The Chatbot Contract
This article explains the AI Chatbot Contract, which interacts with an LLM node (which is a part of the chain) and serves as a backend for our Chatbot website.
Chatbot Interface
Following is the Chatbot WIDL (Weilliptic Interface Definition Language) file :
chatbot.widl
interface Chatbot {
query func thread_list() -> list<string>;
query func thread_details(id: u32) -> result<list<tuple<string, string>>, string>;
query func list_models() -> result<list<string>, string>;
query func chat_query(id: u32, query_str: string) -> result<byteStream, string>; // returns response as a stream
mutate func append_response(id: u32, query_str: string, answer: string, title: option<string>) -> result<(), string>;
mutate func new_thread(model: string) -> u32;
mutate func update_thread_title(id: u32, new_title: string) -> result<(), string>
}
Let's go over the methods one by one :
- thread_list : Returns all chat thread titles for the current user.
- thread_details : Gets complete conversation history for the given thread id, in the form of list of (Query, Response).
- list_models : Lists the available LLM models, on the LLM node.
- chat_query :
- Core chat functionality.
- Sends user query to LLM with conversation context of the thread, returning response in streamed chunks.
- The chunks combinedly comprise of the LLM's response, as a byte stream.
- append_response :
- This is to be called right after chat_query to update the contract state with the new set of (Query, Response) conversation.
- Persistence of conversations.
- new_thread : creates a new thread with the given LLM model, returning the thread_id.
- get_thread_title : Uses LLM to generate a relevant title for the thread.
- update_thread_title : Persists the new_title of thread into the contract state.
The above description should be enough for interacting with the chatbot contract.
Now, let's dive into the implementation.
Contract Implementation
Rust had been the language chosen for writing this contract.

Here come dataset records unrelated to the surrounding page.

-- ==== Sys2Proof/Tests/Slice0.lean ====
section
/-! SUPPORT. Tests with expected values from spec/95_test_vectors.md (V<n>) and from the rules, and for every statement with
hypotheses a witness that meets them. -/

namespace Sys2Proof.Tests

open Sys2Proof Sys2Proof.Machine Sys2Proof.Safety

/-! ## Helpers -/

/-- A state with every control register 0 and every word 0: small to evaluate. -/
def blank : State :=
  { State.reset with h := Vector.replicate 8 0, v := Vector.replicate 8 0, w := Vector.replicate 80 0, rspd := 0 }

/-- A blank state in a session state, a word presented. -/
def offered (st : SessionState) (cmd : BitVec 16) : State := { blank with st := st, inputs := [presenting cmd] }

/-- A blank state in a phase, in an open session. -/
def busyAt (ph : Phase) : State := { blank with st := .absorb, ph := ph }

/-- A byte space whose first bytes are given. -/
def bytesAt (l : List Byte) : Memory := (List.range l.length).zip l

/-- The block of "abc" (V23). -/
def abcBlock : List Byte := [0x61, 0x62, 0x63, 0x80] ++ List.replicate 123 0x00 ++ [0x18]

/-- An open session with `n` bytes 0x61 absorbed (V22 to V26), a word presented. -/
def absorbed (n : Nat) (cmd : BitVec 16) : State :=
  { blank with
    st := .absorb, h := ivSha512, buf := bytesAt (List.replicate n 0x61)
    cnt := BitVec.ofNat 8 n, len := BitVec.ofNat 64 (8 * n), inputs := [presenting cmd] }

/-- A closed session with a digest register of bytes 0xa7, a word presented. -/
def closed (alg : Alg) (cmd : BitVec 16) : State :=
  { blank with st := .done, alg := alg, dg := bytesAt (List.replicate 64 0xa7), inputs := [presenting cmd] }

/-- What a step answers as a next state. -/
def answer (r : Result) : Option State :=
  match r with
  | .next t => some t
  | .fault _ => none
  | .refused _ => none

/-- A fact about the next state of a step. -/
def after {α : Type} (s : State) (view : State → α) : Option α := (answer (step s)).map view

/-- `STATUS` and `RSP_VALID` after a step. -/
def portsAfter (s : State) : Option (BitVec 16 × Bool) := after s fun t => (statusWord t, t.rspv)

/-! ## Well-formedness: each check refuses an ill-formed term (30_encoding.md R73, R74, R78) -/

theorem test_wellFormed_refuses_op00 : wellFormedWord 0x0000 = false := by decide
theorem test_wellFormed_refuses_init_arg2 : wellFormedWord 0x0102 = false := by decide
theorem test_wellFormed_refuses_final_arg1 : wellFormedWord 0x0301 = false := by decide
theorem test_wellFormed_refuses_rddg_arg64 : wellFormedWord 0x0440 = false := by decide
theorem test_wellFormed_refuses_op05 : wellFormedWord 0x0500 = false := by decide
theorem test_wellFormed_refuses_rddg_term : (Instr.rddg 64).wellFormed = false := by decide
theorem test_wellFormed_refuses_phase0 : wellFormedPhase 0 = false := by decide
theorem test_wellFormed_refuses_phase10 : wellFormedPhase 10 = false := by decide

/-! ## Decoding: words written out from the tables of 30_encoding.md R71 and R77, one for every constructor -/

theorem test_decode_init512 : decodeCommand 0b00000001_00000000#16 = .ok .init512 := by decide
theorem test_decode_init384 : decodeCommand 0b00000001_00000001#16 = .ok .init384 := by decide
theorem test_decode_data : decodeCommand 0b00000010_01100001#16 = .ok (.data 0x61) := by decide
theorem test_decode_data_high : decodeCommand 0b00000010_11111111#16 = .ok (.data 0xff) := by decide
theorem test_decode_final : decodeCommand 0b00000011_00000000#16 = .ok .final := by decide
theorem test_decode_rddg : decodeCommand 0b00000100_00101111#16 = .ok (.rddg 47) := by decide
theorem test_decode_rddg_last : decodeCommand 0b00000100_00111111#16 = .ok (.rddg 63) := by decide
theorem test_decode_p80 : decodeUop 0b0001#4 = .ok .p80 := by decide
theorem test_decode_pz : decodeUop 0b0010#4 = .ok .pz := by decide
theorem test_decode_plen : decodeUop 0b0011#4 = .ok .plen := by decide
theorem test_decode_ldw : decodeUop 0b0100#4 = .ok .ldw := by decide
theorem test_decode_exp : decodeUop 0b0101#4 = .ok .exp := by decide
theorem test_decode_ldv : decodeUop 0b0110#4 = .ok .ldv := by decide
theorem test_decode_rnd : decodeUop 0b0111#4 = .ok .rnd := by decide
theorem test_decode_add : decodeUop 0b1000#4 = .ok .add := by decide
theorem test_decode_fin : decodeUop 0b1001#4 = .ok .fin := by decide
theorem test_decode_refuses :
    decodeCommand 0x0000 = .error .unassignedOp ∧ decodeCommand 0x0102 = .error .initArg ∧
    decodeCommand 0x0301 = .error .finalArg ∧ decodeCommand 0x0440 = .error .rddgArg ∧
    decodeCommand 0x0500 = .error .unassignedOp ∧ decodeCommand 0xffff = .error .unassignedOp ∧
    decodeUop 0x0 = .error .idlePhase ∧ decodeUop 0xa = .error .reservedPhase := by decide

/-- `withFetchWord` places every table word where the next step runs it (log 10). -/
theorem test_withFetchWord_runs :
    (answer (step (blank.withFetchWord 16 0x0101))).map statusWord = some 0x0005 ∧
    (answer (step (blank.withFetchWord 8 0x3))).map (·.lw) = some true ∧
    (answer (step (blank.withFetchWord 8 0x5))).map (·.t) = some 17 ∧
    (answer (step (blank.withFetchWord 8 0x7))).map (·.t) = some 1 := by decide

/-! ## Word operations (V11 to V21, V48, V49) -/

theorem test_add_wraps : (0xffffffffffffffff : Word) + 1 = 0 ∧ (0x8000000000000000 : Word) + 0x8000000000000000 = 0 := by
  decide
theorem test_rotr : rotr 1 1 = 0x8000000000000000 ∧ rotr 0x0123456789abcdef 8 = 0xef0123456789abcd ∧
    rotr 0x0123456789abcdef 61 = 0x091a2b3c4d5e6f78 := by decide
theorem test_shr : shr 0xffffffffffffffff 7 = 0x01ffffffffffffff ∧ shr 0x8000000000000000 6 = 0x0200000000000000 := by
  decide
theorem test_be64 : be64 [0x61, 0x62, 0x63, 0x80, 0, 0, 0, 0] = 0x6162638000000000 := by decide
theorem test_byteK : (List.range 8).map (fun k => byteK k 0xddaf35a193617aba) =
    [0xdd, 0xaf, 0x35, 0xa1, 0x93, 0x61, 0x7a, 0xba] := by decide
/-- Row V48i. -/
theorem test_sigmas : ssig0 0x0123456789abcdef = 0x6f92c77c6c4f1aa1 ∧ ssig1 0x0123456789abcdef = 0x70a3460dbbd4317a ∧
    bsig0 0x0123456789abcdef = 0xb7c57a100c7ec1ab ∧ bsig1 0x0123456789abcdef = 0x7703112333475567 := by decide
/-- Rows V49d and V49e. -/
theorem test_ch_maj :
    ch 0x510e527fade682d1 0x9b05688c2b3e6c1f 0x1f83d9abfb41bd6b = 0x1f85c98c7b273d3b ∧
    maj 0x510e527fade682d1 0x9b05688c2b3e6c1f 0x1f83d9abfb41bd6b = 0x1b0758afab66ac5b ∧
    ch 0xaaaaaaaaaaaaaaaa 0xffffffffffffffff 0 = 0xaaaaaaaaaaaaaaaa := by decide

The main point in the implementation is usage of the ask_llm function provided by weil_rs::Runtime of our rust contract sdk. The method using this function should only return a ByteStream or a Result<ByteStream, String>.
Let's setup the basics first, i.e. widl generated bindings + imports and helper structs and functions. To get acquainted on boilerplate contract code generation, please refere to Create a Basic Applet.
use serde::{Deserialize, Serialize};
use wadk_utils::llm::llm_request::{ChatRequest, Role};
use weil_macros::{constructor, mutate, query, smart_contract, WeilType};
use weil_rs::{
collections::{map::WeilMap, streaming, vec::WeilVec, WeilId},
runtime::Runtime,
};
trait Chatbot {
fn new() -> Result<Self, String>
where
Self: Sized;
async fn thread_list(&self) -> Vec<String>;
async fn thread_details(&self, id: u32) -> Result<Vec<(String, String)>, String>;
async fn list_models(&self) -> Result<Vec<String>, String>;
async fn chat_query(
&self,
id: u32,
query_str: String,
) -> Result<weil_rs::collections::streaming::ByteStream, String>;
async fn append_response(
&mut self,
id: u32,
query_str: String,
answer: String,
title: Option<String>,
) -> Result<(), String>;
async fn new_thread(&mut self, model: String) -> u32;
async fn update_thread_title(&mut self, id: u32, new_title: String) -> Result<(), String>;
}
#[derive(Serialize, Deserialize, WeilType)]
struct ThreadObj {
title: String,
question_answer: WeilVec<QuestionAnswer>,
model: String,
}
#[derive(Serialize, Deserialize, WeilType)]
struct QuestionAnswer {
query: String,
response: String,
}
#[derive(Serialize, Deserialize, WeilType)]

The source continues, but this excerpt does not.